◆ **TASK GOAL**
Could you reproduce the lines below from the one with "[0xF0#8, 0x80#8, 0xF0#8, 0x90#8, 0xF0#8]" through the one with "else Memory.lookup m a"? Keep both ends and add nothing.

◆ **MATERIAL FOR THIS TASK**
-- ==== Sys2Proof/Machine/Ops.lean ====
section
/-! DEFINITION. The named operations over the state that the instructions share: field updates, memory
(spec/20_memory.md), the call stack (R25, R26), the program counter (R123), raising a fault (spec/60_exceptions.md R300)
and fetching an instruction (R53). -/

namespace Sys2Proof.Machine

/-! ### One update for each field -/

/-- Replace the register file. -/
def State.setRegFile (s : State) (v : Regs) : State := { s with v := v }

/-- Write I (R11). -/
def State.setI (s : State) (w : Word) : State := { s with iReg := w }

/-- Write pc (R11). -/
def State.setPc (s : State) (w : Word) : State := { s with pc := w }

/-- Write the call stack's entries. -/
def State.setStack (s : State) (k : Vector Word 16) : State := { s with stack := k }

/-- Write the stack pointer. -/
def State.setSp (s : State) (n : Fin 17) : State := { s with sp := n }

/-- DTWrite (R11, R306): one indivisible action. -/
def State.setDt (s : State) (b : Byte) : State := { s with dt := b }

/-- Write ST; only the timer tick does (R28). -/
def State.setSt (s : State) (b : Byte) : State := { s with st := b }

/-- Write the key-state bitmap. -/
def State.setKeys (s : State) (k : KeyMap) : State := { s with keys := k }

/-- Replace the key event queue. -/
def State.setKq (s : State) (q : List KeyEvent) : State := { s with kq := q }

/-- Replace the framebuffer: the whole of a CLS or DRW is one write access (R312). -/
def State.setFb (s : State) (f : Frame) : State := { s with fb := f }

/-- Replace memory. -/
def State.setMem (s : State) (m : Memory) : State := { s with mem := m }

/-- Write the run status. -/
def State.setStatus (s : State) (u : Status) : State := { s with status := u }

/-- Write the shutdown flag. -/
def State.setShut (s : State) (b : Bool) : State := { s with shut := b }

/-- Count one draw of the random oracle. -/
def State.setDraws (s : State) (n : Nat) : State := { s with draws := n }

/-- Replace the turns still to come. -/
def State.setSched (s : State) (ts : List Turn) : State := { s with sched := ts }

/-! ### Memory -/

/-- FONT (R8, R353): the default table, 16 glyphs of 5 bytes from address 0x000. PRESUMED: the spec gives these bytes
as general knowledge; "a claim that depends on the glyph bytes must take FONT as a premise" (log entry 1). -/
def fontTable : List Byte :=
  [0xF0#8, 0x90#8, 0x90#8, 0x90#8, 0xF0#8] ++ [0x20#8, 0x60#8, 0x20#8, 0x20#8, 0x70#8] ++
  [0xF0#8, 0x10#8, 0xF0#8, 0x80#8, 0xF0#8] ++ [0xF0#8, 0x10#8, 0xF0#8, 0x10#8, 0xF0#8] ++
  [0x90#8, 0x90#8, 0xF0#8, 0x10#8, 0x10#8] ++ [0xF0#8, 0x80#8, 0xF0#8, 0x10#8, 0xF0#8] ++
  [0xF0#8, 0x80#8, 0xF0#8, 0x90#8, 0xF0#8] ++ [0xF0#8, 0x10#8, 0x20#8, 0x40#8, 0x40#8] ++
  [0xF0#8, 0x90#8, 0xF0#8, 0x90#8, 0xF0#8] ++ [0xF0#8, 0x90#8, 0xF0#8, 0x10#8, 0xF0#8] ++
  [0xF0#8, 0x90#8, 0xF0#8, 0x90#8, 0x90#8] ++ [0xE0#8, 0x90#8, 0xE0#8, 0x90#8, 0xE0#8] ++
  [0xF0#8, 0x80#8, 0x80#8, 0x80#8, 0xF0#8] ++ [0xE0#8, 0x90#8, 0x90#8, 0x90#8, 0xE0#8] ++
  [0xF0#8, 0x80#8, 0xF0#8, 0x80#8, 0xF0#8] ++ [0xF0#8, 0x80#8, 0xF0#8, 0x80#8, 0x80#8]

/-- What an unlisted address reads as: its construction value (R40, R51), the font's byte below 0x050 and 0x00
above. -/
def Memory.background (a : Nat) : Byte := fontTable.getD a 0#8

/-- The first entry listed for an address, if there is one. -/
def Memory.lookup : Memory → Nat → Option Byte
  | [], _ => none
  | (b, w) :: m, a => if b = a then some w else Memory.lookup m a

/-- MemRead(a, 1) (R11) at an address already checked: the byte listed, else what the address reads as unlisted. -/
def Memory.read (m : Memory) (a : Nat) : Byte := (Memory.lookup m a).getD (Memory.background a)

/-- Take every entry of an address out. -/
def Memory.erase (m : Memory) (a : Nat) : Memory := m.filter fun c => c.1 != a

/-- Put an entry in its place in the rising order, over an entry of the same address. -/
def Memory.insert : Memory → Nat → Byte → Memory
  | [], a, v => [(a, v)]
  | (b, w) :: m, a, v =>
    if b < a then (b, w) :: Memory.insert m a v
    else if b = a then (a, v) :: m
    else (a, v) :: (b, w) :: m

/-- MemWrite(a, 1, v) (R11) at an address already checked; it keeps the canonical form. No range is write-protected,
the font neither (R58). -/
def Memory.write (m : Memory) (a : Nat) (v : Byte) : Memory :=
  if v = Memory.background a then Memory.erase m a else Memory.insert m a v

/-- The canonical form: addresses strictly rising, all inside 0x000..0xFFF, and no entry equal to what an unlisted
address reads as. -/
def Memory.wf : Memory → Bool
  | [] => true
  | (a, v) :: m =>
    decide (a < Config.memSize) && decide (v ≠ Memory.background a) && m.all (fun c => decide (a < c.1)) && Memory.wf m

/-- The bytes at base, base + 1, … (R200: index-relative addresses are "computed on unbounded integers"). -/
def readBytes (m : Memory) (base : Nat) : Nat → List Byte
  | 0 => []
  | n + 1 => m.read base :: readBytes m (base + 1) n

/-- MemWrite at base, base + 1, … of the bytes of a list, in this order. -/
def storeBytes (m : Memory) (base : Nat) : List Byte → Memory
  | [] => m
  | b :: bs => storeBytes (m.write base b) (base + 1) bs

/-- The range check of a block of `len` bytes at `base` (R55): the info of the fault, "lowest out-of-range address,
max(I, 0x1000)" (R301), when some address of it exceeds 0xFFF. A block of no bytes is in range (R242, decision D17). -/
def blockFault (base len : Nat) : Option Nat :=
  if 0 < len ∧ base + len - 1 > 0xFFF then some (max base 0x1000) else none

/-! ### Faults -/

/-- The numbers of the fault codes (R301). -/
def FaultCode.number : FaultCode → Nat
  | .unknownOpcode => 1
  | .fetchOutOfRange => 2
  | .addressOutOfRange => 3
  | .stackOverflow => 4
  | .stackUnderflow => 5
  | .indexOverflow => 6
  | .keyIndexOutOfRange => 7

/-- TAKING A FAULT (R300): `raise Fault(code, info)` sets status to Faulted(code, info) and "nothing else changes: every
write of the faulting operation is withheld, and pc still holds the faulting instruction's address". A meaning gives it
the state it started from. There is no handler and no return from a fault (R314), so no operation stands beside it. -/
def raiseFault (s : State) (code : FaultCode) (info : Nat) : Outcome := .next (s.setStatus (.faulted code info))

/-- Check a block at I before any of it is read or written (R55), and go on only if it is in range. -/
def withBlock (s : State) (len : Nat) (body : Outcome) : Outcome :=
  match blockFault s.iReg.toNat len with
  | some a => raiseFault s .addressOutOfRange a
  | none => body

/-! ### The program counter -/

/-- "Default program-counter advance is +2" (R123). -/
def advance (s : State) : State := s.setPc (s.pc + 2#16)

/-- The pc of a skip: +4 when it is taken, +2 when not (R123). The skipped word is never looked at. -/
def skipIf (taken : Bool) (s : State) : State := s.setPc (if taken then s.pc + 4#16 else s.pc + 2#16)

/-- `zext_16(nnn)` (R10, R84). -/
def zextAddr (nnn : Addr12) : Word := nnn.setWidth 16

/-- `pc <- zext_16(nnn)` (R84, R123). -/
def jumpTo (nnn : Addr12) (s : State) : State := s.setPc (zextAddr nnn)

/-! ### The call stack -/

/-- A push (R26): `S[sp] <- v`, then `sp <- sp + 1`. `none` at sp = 16, where there is no entry to write (R304). -/
def push (s : State) (w : Word) : Option State :=
  if h : s.sp.val < 16 then some ((s.setStack (s.stack.set s.sp.val w h)).setSp ⟨s.sp.val + 1, by omega⟩) else none

/-- A pop (R26): `sp <- sp - 1`, then read `S[sp]`, which is not cleared. `none` at sp = 0 (R305). -/
def pop (s : State) : Option (Word × State) :=
  if s.sp.val = 0 then none
  else some (s.stack[s.sp.val - 1]'(by have := s.sp.isLt; omega), s.setSp ⟨s.sp.val - 1, by have := s.sp.isLt; omega⟩)

/-! ### Fetch -/

/-- Fetch(pc) (R53): the two bytes at pc and pc + 1, the first of them the high one, at any alignment (R54). `none`
when pc > 0xFFE. -/
def fetch (s : State) : Option Word :=
  if s.pc.toNat > 0xFFE then none
  else some (wordOfBytes (s.mem.read s.pc.toNat) (s.mem.read (s.pc.toNat + 1)))

end Sys2Proof.Machine
end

◆ **SOLUTION**
  [0xF0#8, 0x80#8, 0xF0#8, 0x90#8, 0xF0#8] ++ [0xF0#8, 0x10#8, 0x20#8, 0x40#8, 0x40#8] ++
  [0xF0#8, 0x90#8, 0xF0#8, 0x90#8, 0xF0#8] ++ [0xF0#8, 0x90#8, 0xF0#8, 0x10#8, 0xF0#8] ++
  [0xF0#8, 0x90#8, 0xF0#8, 0x90#8, 0x90#8] ++ [0xE0#8, 0x90#8, 0xE0#8, 0x90#8, 0xE0#8] ++
  [0xF0#8, 0x80#8, 0x80#8, 0x80#8, 0xF0#8] ++ [0xE0#8, 0x90#8, 0x90#8, 0x90#8, 0xE0#8] ++
  [0xF0#8, 0x80#8, 0xF0#8, 0x80#8, 0xF0#8] ++ [0xF0#8, 0x80#8, 0xF0#8, 0x80#8, 0x80#8]

/-- What an unlisted address reads as: its construction value (R40, R51), the font's byte below 0x050 and 0x00
above. -/
def Memory.background (a : Nat) : Byte := fontTable.getD a 0#8

/-- The first entry listed for an address, if there is one. -/
def Memory.lookup : Memory → Nat → Option Byte
  | [], _ => none
  | (b, w) :: m, a => if b = a then some w else Memory.lookup m a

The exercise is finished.